*Activity*:
Without changing a character, output all of the records.

[[ Input, beginning ]]

theorem witness_NewlyValidEntryIsSecsEntry :
    exec .enclsEcreate v1Inside = .next (nextOf (exec .enclsEcreate v1Inside)) ∧
      (v1Inside.entry 0x80000).valid = false ∧ ((nextOf (exec .enclsEcreate v1Inside)).entry 0x80000).valid = true :=
  ⟨nextOf_eq next_v1Inside, by decide +kernel, by decide +kernel⟩

theorem witness_NewlyValidSecsCountsAreZero :
    configWf v1Inside.cfg = true ∧ exec .enclsEcreate v1Inside = .next (nextOf (exec .enclsEcreate v1Inside)) ∧
      (v1Inside.entry 0x80000).valid = false ∧ ((nextOf (exec .enclsEcreate v1Inside)).entry 0x80000).valid = true :=
  ⟨witness_OnlyCheckedSecsBecomesValid.1, witness_NewlyValidEntryIsSecsEntry⟩

/-- V1 with processor 1 inside another leaf. -/
def leafMachine (p : Processor) : State := { machine p with procs := [p, { v1Proc with phase := .otherLeaf }] }

theorem witness_SoftwareCannotTouchEpc :
    agentMove v1 (.store 0x7FFFFFFF 1) = .next (nextOf (agentMove v1 (.store 0x7FFFFFFF 1))) ∧
      agentMove (leafMachine v1Proc) (.hold 0x8000F 1) = .next (nextOf (agentMove (leafMachine v1Proc) (.hold 0x8000F 1))) :=
  ⟨nextOf_eq (by decide +kernel), nextOf_eq (by decide +kernel)⟩

theorem witness_EntryExclusiveDuringEcreate :
    v1Inside.procs[0]? = some insideProc ∧ insideProc.phase = .ecreate v1Ticket ∧
      v1Inside.inEpc v1Ticket.page = true ∧ (leafMachine insideProc).procs[0]? = some insideProc ∧
      (leafMachine insideProc).inOtherLeaf 1 = true := by decide +kernel

theorem witness_ResumeRestoresProcessor :
    (machine rbxProc).current = some rbxProc ∧ rbxProc.event = none ∧
      exec .enclsEcreate (machine rbxProc) = .next (nextOf (exec .enclsEcreate (machine rbxProc))) ∧
      (nextOf (exec .enclsEcreate (machine rbxProc))).current =
        some { rbxProc with event := some { event := .gp0, pc := 0x1000 } } :=
  ⟨rfl, rfl, nextOf_eq (by decide +kernel), by decide +kernel⟩

theorem witness_StepKeepsCanonicalForm :
    v1Inside.Canonical ∧ step v1Inside = .next (nextOf (step v1Inside)) :=
  ⟨canonical_v1Inside, nextOf_eq next_step_v1Inside⟩

theorem witness_StepKeepsExclusiveHold : v1Inside.Exclusive ∧ step v1Inside = .next (nextOf (step v1Inside)) :=
  ⟨exclusive_v1Inside, nextOf_eq next_step_v1Inside⟩

-- an ECREATE ends while another leaf holds the entry of another page, and a leaf's hold begins
theorem witness_StepKeepsLocksHeld :
    (((leafMachine insideProc).setLock 0x80000 (.held [0])).setLock 0x80001 (.held [1])).LocksHeld ∧
      isNext (step (((leafMachine insideProc).setLock 0x80000 (.held [0])).setLock 0x80001 (.held [1]))) = true ∧
      isNext (step { leafMachine v1Proc with turns := [.agent (.hold 0x8000F 1)] }) = true :=
  ⟨locksHonest_iff.1 (by decide +kernel), by decide +kernel, by decide +kernel⟩

theorem witness_StepKeepsTicketsInEpc : v1Inside.TicketsInEpc ∧ step v1Inside = .next (nextOf (step v1Inside)) :=
  ⟨ticketsInEpc_v1Inside, nextOf_eq next_step_v1Inside⟩

/-- Two processors, each inside an ECREATE, on neighbouring pages. -/
def otherTicket : Ticket := { v1Ticket with laSecs := 0x80001000, phys := 0x80001000, page := 0x80001 }

def otherProc : Processor := { v1Proc with phase := .ecreate otherTicket }

def bothInside : State :=
  (({ v1 with procs := [insideProc, otherProc] } : State).setLock 0x80000 (.held [0])).setLock 0x80001 (.held [1])

theorem exclusive_bothInside : bothInside.Exclusive := by
  intro i p t hp ht
  match i, hp with
  | 0, hp =>
    obtain rfl : insideProc = p := Option.some.inj hp
    obtain rfl : v1Ticket = t := Phase.ecreate.inj ht
    decide +kernel
  | 1, hp =>
    obtain rfl : otherProc = p := Option.some.inj hp
    obtain rfl : otherTicket = t := Phase.ecreate.inj ht
    decide +kernel
  | n + 2, hp => cases hp

theorem witness_TwoEcreatesNeverShareAPage :
    bothInside.Exclusive ∧ bothInside.procs[0]? = some insideProc ∧ bothInside.procs[1]? = some otherProc ∧
      insideProc.phase = .ecreate v1Ticket ∧ otherProc.phase = .ecreate otherTicket ∧ (0 : Nat) ≠ 1 :=
  ⟨exclusive_bothInside, rfl, rfl, rfl, rfl, by decide⟩

end Sys2Proof.Machine
end

section
/-! PROOFS. Scope: what the moves of other agents leave alone, decoding, and which instruction a step runs. -/

namespace Sys2Proof.Machine

variable {s t u : State} {p : Processor}

/-! ### Moves of other agents (log 13) -/

/-- The bytes of the EPC depend on the EPC's listed bytes and on what is free only. -/
theorem State.epcByte_congr (he : t.epc = s.epc) (hs : t.scrambled = s.scrambled) (a : Nat) :
    t.epcByte a = s.epcByte a := by
  unfold State.epcByte
  rw [State.page_congr he hs]

/-- A move of another agent writes no EPC contents, hidden state or `CR_NEXT_EID`; of the EPCM it writes at most the lock
of one entry. -/
theorem agentMove_writes_lock_only {m : Move} (h : agentMove s m = .next t) :
    EpcUntouched s t ∧ (t.epcm = s.epcm ∨ ∃ page l, t = s.setLock page l) := by
  rcases agentMove_cases h with rfl | ⟨page, -, l, -, -, -, -, rfl⟩ | ⟨_, _, _, -, -, -, rfl⟩ | ⟨_, _, -, -, -, rfl⟩ |
    ⟨_, _, rfl⟩ | ⟨_, _, -, rfl⟩ | ⟨_, _, -, rfl⟩ | ⟨_, rfl⟩
  case inr.inl => exact ⟨⟨rfl, rfl, rfl, rfl⟩, Or.inr ⟨page, l, rfl⟩⟩
  all_goals exact ⟨⟨rfl, rfl, rfl, rfl⟩, Or.inl rfl⟩

theorem SameButLock.refl (e : EpcmEntry) : SameButLock e e := rfl

/-- Writing a lock changes no other field of any entry. -/
theorem State.setLock_sameButLock (s : State) (page n : Nat) (l : EntryLock) :
    SameButLock (s.entry n) ((s.setLock page l).entry n) := by
  by_cases h : n = page
  · subst h
    rw [State.entry_setLock_same]
    rfl
  · rw [State.entry_setLock_other _ _ h]
    exact .refl _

[[ Input, end ]]

*Task result*:
theorem witness_NewlyValidEntryIsSecsEntry :
    exec .enclsEcreate v1Inside = .next (nextOf (exec .enclsEcreate v1Inside)) ∧
      (v1Inside.entry 0x80000).valid = false ∧ ((nextOf (exec .enclsEcreate v1Inside)).entry 0x80000).valid = true :=
  ⟨nextOf_eq next_v1Inside, by decide +kernel, by decide +kernel⟩

theorem witness_NewlyValidSecsCountsAreZero :
    configWf v1Inside.cfg = true ∧ exec .enclsEcreate v1Inside = .next (nextOf (exec .enclsEcreate v1Inside)) ∧
      (v1Inside.entry 0x80000).valid = false ∧ ((nextOf (exec .enclsEcreate v1Inside)).entry 0x80000).valid = true :=
  ⟨witness_OnlyCheckedSecsBecomesValid.1, witness_NewlyValidEntryIsSecsEntry⟩

/-- V1 with processor 1 inside another leaf. -/
def leafMachine (p : Processor) : State := { machine p with procs := [p, { v1Proc with phase := .otherLeaf }] }

theorem witness_SoftwareCannotTouchEpc :
    agentMove v1 (.store 0x7FFFFFFF 1) = .next (nextOf (agentMove v1 (.store 0x7FFFFFFF 1))) ∧
      agentMove (leafMachine v1Proc) (.hold 0x8000F 1) = .next (nextOf (agentMove (leafMachine v1Proc) (.hold 0x8000F 1))) :=
  ⟨nextOf_eq (by decide +kernel), nextOf_eq (by decide +kernel)⟩

theorem witness_EntryExclusiveDuringEcreate :
    v1Inside.procs[0]? = some insideProc ∧ insideProc.phase = .ecreate v1Ticket ∧
      v1Inside.inEpc v1Ticket.page = true ∧ (leafMachine insideProc).procs[0]? = some insideProc ∧
      (leafMachine insideProc).inOtherLeaf 1 = true := by decide +kernel

theorem witness_ResumeRestoresProcessor :
    (machine rbxProc).current = some rbxProc ∧ rbxProc.event = none ∧
      exec .enclsEcreate (machine rbxProc) = .next (nextOf (exec .enclsEcreate (machine rbxProc))) ∧
      (nextOf (exec .enclsEcreate (machine rbxProc))).current =
        some { rbxProc with event := some { event := .gp0, pc := 0x1000 } } :=
  ⟨rfl, rfl, nextOf_eq (by decide +kernel), by decide +kernel⟩

theorem witness_StepKeepsCanonicalForm :
    v1Inside.Canonical ∧ step v1Inside = .next (nextOf (step v1Inside)) :=
  ⟨canonical_v1Inside, nextOf_eq next_step_v1Inside⟩

theorem witness_StepKeepsExclusiveHold : v1Inside.Exclusive ∧ step v1Inside = .next (nextOf (step v1Inside)) :=
  ⟨exclusive_v1Inside, nextOf_eq next_step_v1Inside⟩

-- an ECREATE ends while another leaf holds the entry of another page, and a leaf's hold begins
theorem witness_StepKeepsLocksHeld :
    (((leafMachine insideProc).setLock 0x80000 (.held [0])).setLock 0x80001 (.held [1])).LocksHeld ∧
      isNext (step (((leafMachine insideProc).setLock 0x80000 (.held [0])).setLock 0x80001 (.held [1]))) = true ∧
      isNext (step { leafMachine v1Proc with turns := [.agent (.hold 0x8000F 1)] }) = true :=
  ⟨locksHonest_iff.1 (by decide +kernel), by decide +kernel, by decide +kernel⟩

theorem witness_StepKeepsTicketsInEpc : v1Inside.TicketsInEpc ∧ step v1Inside = .next (nextOf (step v1Inside)) :=
  ⟨ticketsInEpc_v1Inside, nextOf_eq next_step_v1Inside⟩

/-- Two processors, each inside an ECREATE, on neighbouring pages. -/
def otherTicket : Ticket := { v1Ticket with laSecs := 0x80001000, phys := 0x80001000, page := 0x80001 }

def otherProc : Processor := { v1Proc with phase := .ecreate otherTicket }

def bothInside : State :=
  (({ v1 with procs := [insideProc, otherProc] } : State).setLock 0x80000 (.held [0])).setLock 0x80001 (.held [1])

theorem exclusive_bothInside : bothInside.Exclusive := by
  intro i p t hp ht
  match i, hp with
  | 0, hp =>
    obtain rfl : insideProc = p := Option.some.inj hp
    obtain rfl : v1Ticket = t := Phase.ecreate.inj ht
    decide +kernel
  | 1, hp =>
    obtain rfl : otherProc = p := Option.some.inj hp
    obtain rfl : otherTicket = t := Phase.ecreate.inj ht
    decide +kernel
  | n + 2, hp => cases hp

theorem witness_TwoEcreatesNeverShareAPage :
    bothInside.Exclusive ∧ bothInside.procs[0]? = some insideProc ∧ bothInside.procs[1]? = some otherProc ∧
      insideProc.phase = .ecreate v1Ticket ∧ otherProc.phase = .ecreate otherTicket ∧ (0 : Nat) ≠ 1 :=
  ⟨exclusive_bothInside, rfl, rfl, rfl, rfl, by decide⟩

end Sys2Proof.Machine
end

section
/-! PROOFS. Scope: what the moves of other agents leave alone, decoding, and which instruction a step runs. -/

namespace Sys2Proof.Machine

variable {s t u : State} {p : Processor}

/-! ### Moves of other agents (log 13) -/

/-- The bytes of the EPC depend on the EPC's listed bytes and on what is free only. -/
theorem State.epcByte_congr (he : t.epc = s.epc) (hs : t.scrambled = s.scrambled) (a : Nat) :
    t.epcByte a = s.epcByte a := by
  unfold State.epcByte
  rw [State.page_congr he hs]

/-- A move of another agent writes no EPC contents, hidden state or `CR_NEXT_EID`; of the EPCM it writes at most the lock
of one entry. -/
theorem agentMove_writes_lock_only {m : Move} (h : agentMove s m = .next t) :
    EpcUntouched s t ∧ (t.epcm = s.epcm ∨ ∃ page l, t = s.setLock page l) := by
  rcases agentMove_cases h with rfl | ⟨page, -, l, -, -, -, -, rfl⟩ | ⟨_, _, _, -, -, -, rfl⟩ | ⟨_, _, -, -, -, rfl⟩ |
    ⟨_, _, rfl⟩ | ⟨_, _, -, rfl⟩ | ⟨_, _, -, rfl⟩ | ⟨_, rfl⟩
  case inr.inl => exact ⟨⟨rfl, rfl, rfl, rfl⟩, Or.inr ⟨page, l, rfl⟩⟩
  all_goals exact ⟨⟨rfl, rfl, rfl, rfl⟩, Or.inl rfl⟩

theorem SameButLock.refl (e : EpcmEntry) : SameButLock e e := rfl

/-- Writing a lock changes no other field of any entry. -/
theorem State.setLock_sameButLock (s : State) (page n : Nat) (l : EntryLock) :
    SameButLock (s.entry n) ((s.setLock page l).entry n) := by
  by_cases h : n = page
  · subst h
    rw [State.entry_setLock_same]
    rfl
  · rw [State.entry_setLock_other _ _ h]
    exact .refl _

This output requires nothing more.